§ EXERCISE REQUIREMENTS
Give back exactly the first lines of the entries below, through the line with "map an address".

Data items
========================================

-- ==== Sys2Proof/Machine/Operands.lean ====
section
/-! DEFINITION. The operands of commands: the units and cores they name, the parameters of a request (R390), the address
map an address or range falls in (R263, R266 to R269), and the protected ranges (R96, R262, R348, R412). -/
namespace Sys2Proof.Machine

/-! ## Units and cores -/

def State.core (s : State) (c : Nat) : Core := s.cores.getD c Core.reset

def State.updCore (s : State) (c : Nat) (f : Core → Core) : State := { s with cores := updAt s.cores c f }

/-- The stave of a unit. -/
def unitStave : UnitId → Nat
  | .core _ v => v.val
  | .chip v => v.val

/-- The core of a core unit, 0xFFFF for a chip unit (R399). -/
def unitCore : UnitId → Nat
  | .core c _ => c.val
  | .chip _ => 0xFFFF

def State.unit (s : State) : UnitId → UnitState
  | .core c v => (s.core c.val).units.getD (v.val - 1) UnitState.idle
  | .chip v => s.chips.getD (v.val - 12) UnitState.idle

def State.updUnit (s : State) (u : UnitId) (f : UnitState → UnitState) : State :=
  match u with
  | .core c v => s.updCore c.val fun k => { k with units := updAt k.units (v.val - 1) f }
  | .chip v => { s with chips := updAt s.chips (v.val - 12) f }

/-- The fetcher of a unit: that of its core, or a chip unit's own (R95). -/
def State.fetcher (s : State) : UnitId → Fetcher
  | .core c _ => (s.core c.val).fetch
  | .chip v => s.chipFetch.getD (v.val - 12) Fetcher.idle

def State.updFetcher (s : State) (u : UnitId) (f : Fetcher → Fetcher) : State :=
  match u with
  | .core c _ => s.updCore c.val fun k => { k with fetch := f k.fetch }
  | .chip v => { s with chipFetch := updAt s.chipFetch (v.val - 12) f }

/-- Every unit of the device, chip units last. -/
def coreUnits (c : Nat) : List UnitId := (rangeFrom 1 11).map fun v => .core (Fin.ofNat 256 c) (Fin.ofNat 16 v)
def chipUnits : List UnitId := (rangeFrom 12 4).map fun v => .chip (Fin.ofNat 16 v)

/-- Strokes a unit may hold in flight (R64). -/
def unitDepth (stave : Nat) : Nat :=
  if stave ≤ 4 then 2 else if stave = 7 || stave = 8 then 2 else if stave = 10 then 4 else if stave = 12 then 8
  else if stave = 13 then 16 else if stave = 14 then 4 else 1

/-! ## Request parameters (R390, R393) -/

/-- Bytes `ofs` to `ofs + n - 1` of a parameter list as a number. -/
def arg (ps : List Byte) (ofs n : Nat) : Nat := ofLe ((ps.drop ofs).take n)

/-- A power of two. -/
def isPow2 (n : Nat) : Bool := !(n == 0) && n == 2 ^ Nat.log2 n

/-- Every byte from `ofs` on, or of the `n` bytes from `ofs`, is zero. -/
def zeroFrom (ps : List Byte) (ofs : Nat) : Bool := (ps.drop ofs).all (· == 0)
def zeroAt (ps : List Byte) (ofs n : Nat) : Bool := ((ps.drop ofs).take n).all (· == 0)

/-- The inline parameter bytes. -/
def reqInline (r : Request) : List Byte := leBytes 56 r.params.toNat

def reqIndirect (r : Request) : Bool := bitAt r.flags 0
def reqDefer (r : Request) : Bool := bitAt r.flags 1

/-- The flags and the indirect block's fields are as R390 allows. -/
def reqFormed (r : Request) (mayDefer : Bool) : Bool :=
  decide (r.flags.toNat < 4) && (mayDefer || !reqDefer r) &&
  (!reqIndirect r ||
    (let ps := (reqInline r)
     aligned (arg ps 0 8) 64 && decide (1 ≤ arg ps 8 2) && decide (arg ps 8 2 ≤ 4096) && zeroFrom ps 10))

/-- The parameters, inline or from the indirect block; bytes beyond a short block read as zero. -/
def reqArgs (r : Request) : List Byte :=
  if reqIndirect r then fitBytes (max 56 (arg (reqInline r) 8 2)) (r.block.take (arg (reqInline r) 8 2)) else (reqInline r)

/-! ## The device address map (R263, R266, R267) -/

/-- The first address of a channel's range. -/
def chanBase (ch : Nat) : Nat :=
  if ch < 96 then ch * 2 ^ 30 else 2 ^ 40 + (ch - 96) / 8 * 2 ^ 38 + (ch - 96) % 8 * 2 ^ 35

/-- The length of a channel's range. -/
def chanRange (ch : Nat) : Nat := if ch < 96 then 2 ^ 30 else 2 ^ 35

/-- The channel whose range an address lies in. -/
def chanOf (a : Nat) : Option Nat :=
  if a < 96 * 2 ^ 30 then some (a / 2 ^ 30)
  else if 2 ^ 40 ≤ a && a < 2 ^ 41 then some (96 + (a - 2 ^ 40) / 2 ^ 35)
  else none

def State.chan (s : State) (ch : Nat) : Channel := s.channels.getD ch Channel.absent

def State.updChan (s : State) (ch : Nat) (f : Channel → Channel) : State := { s with channels := updAt s.channels ch f }

/-- Populated bytes of a channel. -/
def Channel.bytes (c : Channel) : Nat := c.sizeMiB * 2 ^ 20

/-- Every byte of a range lies in the populated part of active channels (R268, R269, R278). -/
def mappedRange (s : State) : Nat → Nat → Nat → Bool
  | 0, _, n => n == 0
  | k + 1, a, n =>
    if n = 0 then true
    else
      match chanOf a with
      | none => false
      | some ch =>
        let c := s.chan ch
        let stop := chanBase ch + c.bytes
        if c.state == .active && decide (a < stop) then
          if a + n ≤ stop then true
          else if stop = chanBase ch + chanRange ch then mappedRange s k stop (a + n - stop) else false
        else false

/-- A range of attached memory is mapped; an empty range is, wherever it lies. -/
def mapped (s : State) (a n : Nat) : Bool := mappedRange s 130 a n

/-- A range meets a channel's range of the map. -/
def touchesChan (ch a n : Nat) : Bool := overlaps a n (chanBase ch) (chanRange ch)

/-- The core and offset of an address in a scratch debug window (R263). -/
def windowOf (a : Nat) : Option (Nat × Nat) :=
  if 0x020000000000 ≤ a && a < 0x020080000000 then
    some ((a - 0x020000000000) / 0x800000, (a - 0x020000000000) % 0x800000)
  else none

/-- Bytes of scratch. -/
def scratchSize : Nat := 6 * 2 ^ 20

/-! ## Jobs -/

def State.job (s : State) (id : Nat) : Option Job := s.sched.jobs.find? fun j => j.id == id

def State.updJob (s : State) (id : Nat) (f : Job → Job) : State :=
  { s with sched := { s.sched with jobs := s.sched.jobs.map fun j => if j.id = id then f j else j } }

/-- The job that holds the units, if any. -/
def State.currentJob (s : State) : Option Job := s.sched.current.bind s.job

/-- Running means its units execute its score. -/
def Job.running (j : Job) : Bool := j.stage == .running

/-- The score a handle names. -/
def State.score (s : State) (h : Nat) : Option Score := slotAt s.scores h

/-- Where the image of a job's score lies. -/
def State.scoreAddr (s : State) (j : Job) : Nat := ((s.score j.handle).map (·.addr)).getD 0

/-- Active (R405): taken past its start and not yet ended. -/
def Job.active (j : Job) : Bool := !(j.stage == .queued)

/-- A kernel of the job runs or is parked, so that its sections hold their cores (R263); an evicted job holds none. -/
def holdsCores (s : State) (j : Job) : Bool :=
  j.stage == .running || j.stage == .parked || j.stage == .evicting || j.stage == .restoring
    || (j.stage == .swapping && decide (0 < j.kernels) && !((s.sched.save.map (·.job)) == some j.id))

/-- A core's debug window is open while no section of a running or parked kernel includes it (R263). -/
def windowOpen (s : State) (c : Nat) : Bool :=
  coreEnabled s.fuses.variant c &&
  s.sched.jobs.all fun j =>
    !(holdsCores s j && (layoutCores s.fuses.variant s.mem (s.scoreAddr j) j.layout).contains c)

/-! ## Protected ranges -/

/-- The ranges of the save area (R413). -/
def saveRanges (p : PreemptPolicy) : List (Nat × Nat) :=
  ((List.range 96).filter fun c => bitAt p.saveChannels c).map fun c => (chanBase c + p.saveOfs, p.saveBytes)

/-- The ranges of the loaded score images and of the resident image in force (R96, R262). -/
def imageRanges (s : State) : List (Nat × Nat) :=
  (s.scores.filterMap id).map (fun x => (x.addr, x.size))
  ++ (match s.resident.cur with | some r => [(r.addr, r.size)] | none => [])

/-- The read-only ranges of attached memory (R96, R262, R412). -/
def readOnlyRanges (s : State) : List (Nat × Nat) :=
  imageRanges s ++ (if s.sched.save.isSome then saveRanges s.preempt else [])

/-- The context ranges of open codec sessions (R348). -/
def codecRanges (s : State) : List (Nat × Nat) := (s.codec.sessions.filterMap id).map fun x => (x.ctxAddr, x.ctxSize)

def hitsAny (rs : List (Nat × Nat)) (a n : Nat) : Bool := rs.any fun r => overlaps r.1 r.2 a n

/-- The write of a run of bytes for a function: bytes in a read-only range are discarded, and that is logged with the function's
number (R96, R262, R528). -/
def guardedWrite (fn stave : Nat) (s : State) (a : Nat) (bs : List Byte) : State :=
  let rs := readOnlyRanges s
  if hitsAny rs a bs.length then
    let put (m : Memory) (p : Nat × Byte) : Memory := if hitsAny rs p.1 1 then m else m.write p.1 p.2
    logError 0x15 0 .ok fn stave 0xFFFF a { s with mem := ((rangeFrom a bs.length).zip bs).foldl put s.mem }
  else { s with mem := s.mem.writeBytes a bs }

/-- The write of a run of bytes by the unit of a stave, for the running job. -/
def unitWrite (stave : Nat) (s : State) (a : Nat) (bs : List Byte) : State :=
  guardedWrite (((s.currentJob).map (·.fn)).getD 0xFF) stave s a bs

end Sys2Proof.Machine
end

========================================

§ TASK SOLUTION
-- ==== Sys2Proof/Machine/Operands.lean ====
section
/-! DEFINITION. The operands of commands: the units and cores they name, the parameters of a request (R390), the address
map an address or range falls in (R263, R266 to R269), and the protected ranges (R96, R262, R348, R412). -/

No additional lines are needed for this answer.